Butte County Sheriff Kory Honea told reporters at a news conference Friday evening that officials had found nine people who had been killed by the fire: Four were found dead in their cars in Paradise, down from the five officials had spoken about earlier; three outside of houses; and two others, one inside a home, and another near a car.

It had injured an undisclosed number of residents as well as three firefighters. And Honea's deputies were still looking into some 35 reports of missing people.

"This event was the worst-case scenario," Honea said. "It's the event that we have feared for a long time."

Hundreds of miles south in Ventura County, still reeling from a mass shooting that left 12 people dead, more wildfires had broken out, causing the evacuation of 100,000 people in Thousand Oaks, Malibu and other areas. The Woolsey Fire had burned some 35,000 acres, officials said, while the nearby Hill Fire had burned through 6,000.

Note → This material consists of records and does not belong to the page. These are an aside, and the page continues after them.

/-! ### Render steps outside the flush -/

/-- TickStart goes from IDLE to FRAME_START, and no column is flushed in either. -/
theorem flushedCols_tickStart (s : State) : flushedCols s.tickStart = flushedCols s := by
  simp only [flushedCols, State.tickStart_schedState, State.tickStart_schedCol]
  cases s.schedState <;> rfl

theorem FrameInv.tickStart {s : State} (h : FrameInv s) : FrameInv s.tickStart :=
  h.congr rfl (flushedCols_tickStart s) rfl rfl rfl rfl

theorem FrameInv.frameStartStep {s : State} (hflush : FlushInv s) (hst : s.schedState = .frameStart) :
    FrameInv s.frameStartStep :=
  .of_diff (hflush.phase_diff (by simp [hst])) (.zero _)

/-- Filling a column flushes none: an odd one completes a swath, whose flush is still to come. -/
theorem flushedCols_columnFillStep {s : State} (hst : s.schedState = .columnFill) (hbudget : s.tickLeft ≠ 0#2)
    (hcol : s.schedCol.toNat < 128) : flushedCols s.columnFillStep = flushedCols s := by
  have hnext : (s.schedCol + 1#8).toNat = s.schedCol.toNat + 1 := by bv_omega
  rw [State.columnFillStep_of_budget hbudget]
  simp only [flushedCols, hst, hnext]
  by_cases hodd : s.schedCol.toNat % 2 = 1
  · simp only [hodd, if_true]
    omega
  · simp only [hodd, if_false]
    omega

theorem FrameInv.columnFillStep {s : State} (hsched : SchedInv s) (hflush : FlushInv s) (h : FrameInv s)
    (hst : s.schedState = .columnFill) : FrameInv s.columnFillStep := by
  have hp : s.flushPhase = .diff := hflush.phase_diff (by simp [hst])
  have hcol := hsched.fillCol hst
  by_cases hbudget : s.tickLeft = 0#2
  · have hends : s.columnFillStep = { s with renderActive := false } := if_pos hbudget
    rw [hends]
    exact h.congr rfl rfl rfl rfl rfl rfl
  · have hbelow : flushedCols s ≤ s.schedCol.toNat := by
      rw [flushedCols, hst]
      exact Nat.sub_le ..
    refine .of_diff ?phase ?agree
    case phase =>
      rw [State.columnFillStep_of_budget hbudget]
      simp [hp]
    case agree =>
      rw [flushedCols_columnFillStep hst hbudget hcol]
      exact AgreesBelow.columnFillStep h.agree hbudget hcol hbelow

theorem FrameInv.frameDoneStep {s : State} (hflush : FlushInv s) (hst : s.schedState = .frameDone) :
    FrameInv s.frameDoneStep := by
  have hp : s.flushPhase = .diff := hflush.phase_diff (by simp [hst])
  rw [State.frameDoneStep, State.clearPerPolicy_frame]
  exact .of_diff hp (.zero _)

/-! ### The flush -/

/-- A flush that ends has made its swath agree (`44_render_scheduler.md` R216). -/
theorem FrameInv.afterFlush {s : State} (heven : s.schedCol.toNat % 2 = 0) (h : AgreesBelow s s.schedCol.toNat) :
    FrameInv s.afterFlush := by
  have hcols : flushedCols s.afterFlush = s.schedCol.toNat := by
    rw [State.afterFlush_eq]
    by_cases hlast : s.schedCol.toNat = 128
    · simp only [flushedCols, hlast, if_true]
    · simp only [flushedCols, hlast, if_false, heven, Nat.sub_zero]
  refine .of_diff rfl ?_
  rw [hcols]
  exact h.of_planes rfl

/-- Agreement on the current swath too: agreement below the column to fill next. -/
theorem AgreesBelow.schedCol {s : State} (hfirst : 2 ≤ s.schedCol.toNat) (h : AgreesBelow s s.flushLeft)
    (hsame : ∀ r < 64, swathDiffers s s.flushLeft r = false) : AgreesBelow s s.schedCol.toNat := by
  have hcol : s.flushLeft + 2 = s.schedCol.toNat := Nat.sub_add_cancel hfirst
  exact hcol ▸ h.swath hsame

/-- DiffStep makes the rows that differ the transmitted ones; a swath skipped has none (`44_render_scheduler.md` R207,
`41_diff_engine.md` R143). -/
theorem FrameInv.diffStep {s : State} (hsched : SchedInv s) (h : FrameInv s) (hst : s.schedState = .swathFlush) :
    FrameInv s.diffStep := by
  obtain ⟨heven, hfirst⟩ := hsched.flushCol hst
  have hmax := hsched.colMax
  have hagree := h.agreesBelow hst
  by_cases hblank : isBlank (s.diffSwath s.flushLeft) = true
  · have hsame : ∀ r < 64, swathDiffers s s.flushLeft r = false := fun r hr => by
      rw [← rowSent_diffSwath, ← rowAny_eq_rowSent]
      exact (isBlank_iff _).1 hblank r hr
    rw [State.diffStep_of_blank hblank]
    exact .afterFlush heven ((AgreesBelow.schedCol hfirst hagree hsame).of_planes rfl)
  · rw [State.diffStep_of_not_blank hblank]
    refine .of_swathFlush hst (hagree.of_planes rfl) fun r _ => ?_
    have hleft : (BitVec.ofNat 7 s.flushLeft).toNat = s.flushLeft := by
      rw [BitVec.toNat_ofNat, State.flushLeft, Nat.mod_eq_of_lt (by omega)]
    have hdiffers : swathDiffers s s.flushLeft r = (rowSent (s.diffSwath s.flushLeft) r && true) := by
      rw [rowSent_diffSwath, Bool.and_true]
    dsimp only [State.setOps_opsLeft]
    rw [hleft]
    exact hdiffers

/-- A bus step that writes no row: the next phase has the same rows still to write. -/
theorem FrameInv.emitStep {s : State} (h : FrameInv s) (hst : s.schedState = .swathFlush) (hp : s.flushPhase ≠ .diff)
    (ev : BusEvent) {p : FlushPhase} (hwritten : ∀ r, notYetWritten { s with flushPhase := p } r = notYetWritten s r) :
    FrameInv { s.emit ev with flushPhase := p } := by
  refine .of_swathFlush hst ((h.agreesBelow hst).of_planes rfl) fun r hr => ?_
  have hsend := h.toSend r hr hp
  rw [← hwritten] at hsend
  exact (swathDiffers_of_planes (s := s) rfl _ _).trans hsend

But of all the areas struck by fires in the state so far, Paradise had fared the worst. Its main commercial street transformed into a smoking runway of destruction. Officials said that 6,453 homes and 260 businesses had been destroyed, making the fire the most destructive in California's history. The previous record holder, the Tubbs Fire in the state's wine country, was just one year ago.

Marc Kessler, 55, a science teacher at a public middle school in Paradise, said the sky turned black soon after he arrived at work.

"It was raining black pieces of soot, coming down like a black snowstorm and starting fires everywhere," he said in an interview. "Within minutes, the town was engulfed."

Teachers were told by emergency workers to forgo seat-belt laws as they piled 200 or so students into their personal vehicles. Bus drivers drove through flames to help out, he said. One of his students pointed out what they thought was the moon in the darkened sky.

"I said, 'That's not the moon. That's the sun,' " he recalled, his voice cracking. "There were times when you couldn't see though the smoke."

The mayor of Paradise, Jody Jones, said most of the buildings in her town of 26,000 had been destroyed.

"There are very few homes still standing, and we've been in multiple different neighborhoods this afternoon," Jones told CNN. "There's really not much left."

Trump has loudly and consistently blamed intensifying wildfires on poor resource management by California officials. Twice in October, Trump threatened to withhold federal wildfire funds from California because of what he alleged was poor forest management policy, The Washington Post reported.

Universally, California officials' response has been that the real culprit behind intensifying wildfires is climate change.

As The Washington Post's Angela Fritz wrote in July, a hotter-than-average summer and dry winter have "led to tinder-dry vegetation," in areas scorched by the Carr fire during Redding, California's hottest July on record. "The energy release component, or how much fuel is available for the fire, is at the highest it has been around Redding since at least 1979," Fritz wrote.

But for the people of Paradise, that debate wasn't immediately as important as simply getting out of the path of the Campfire.

Paradise resident Brynn Chatfield posted a terrifying video as she and her family escaped the fire, flames a few feet from their vehicle and embers shooting across their path.

"Heavenly father, please help us," she prayed in the video. "Please help us to be safe."

The video concluded as the vehicle emerged from the flames into a normal day. Chatfield later posted the video, which has since been seen nearly 2 million times.

"My hometown of Paradise is on fire," she wrote. "My family is evacuated and safe. Not all my friends are safe."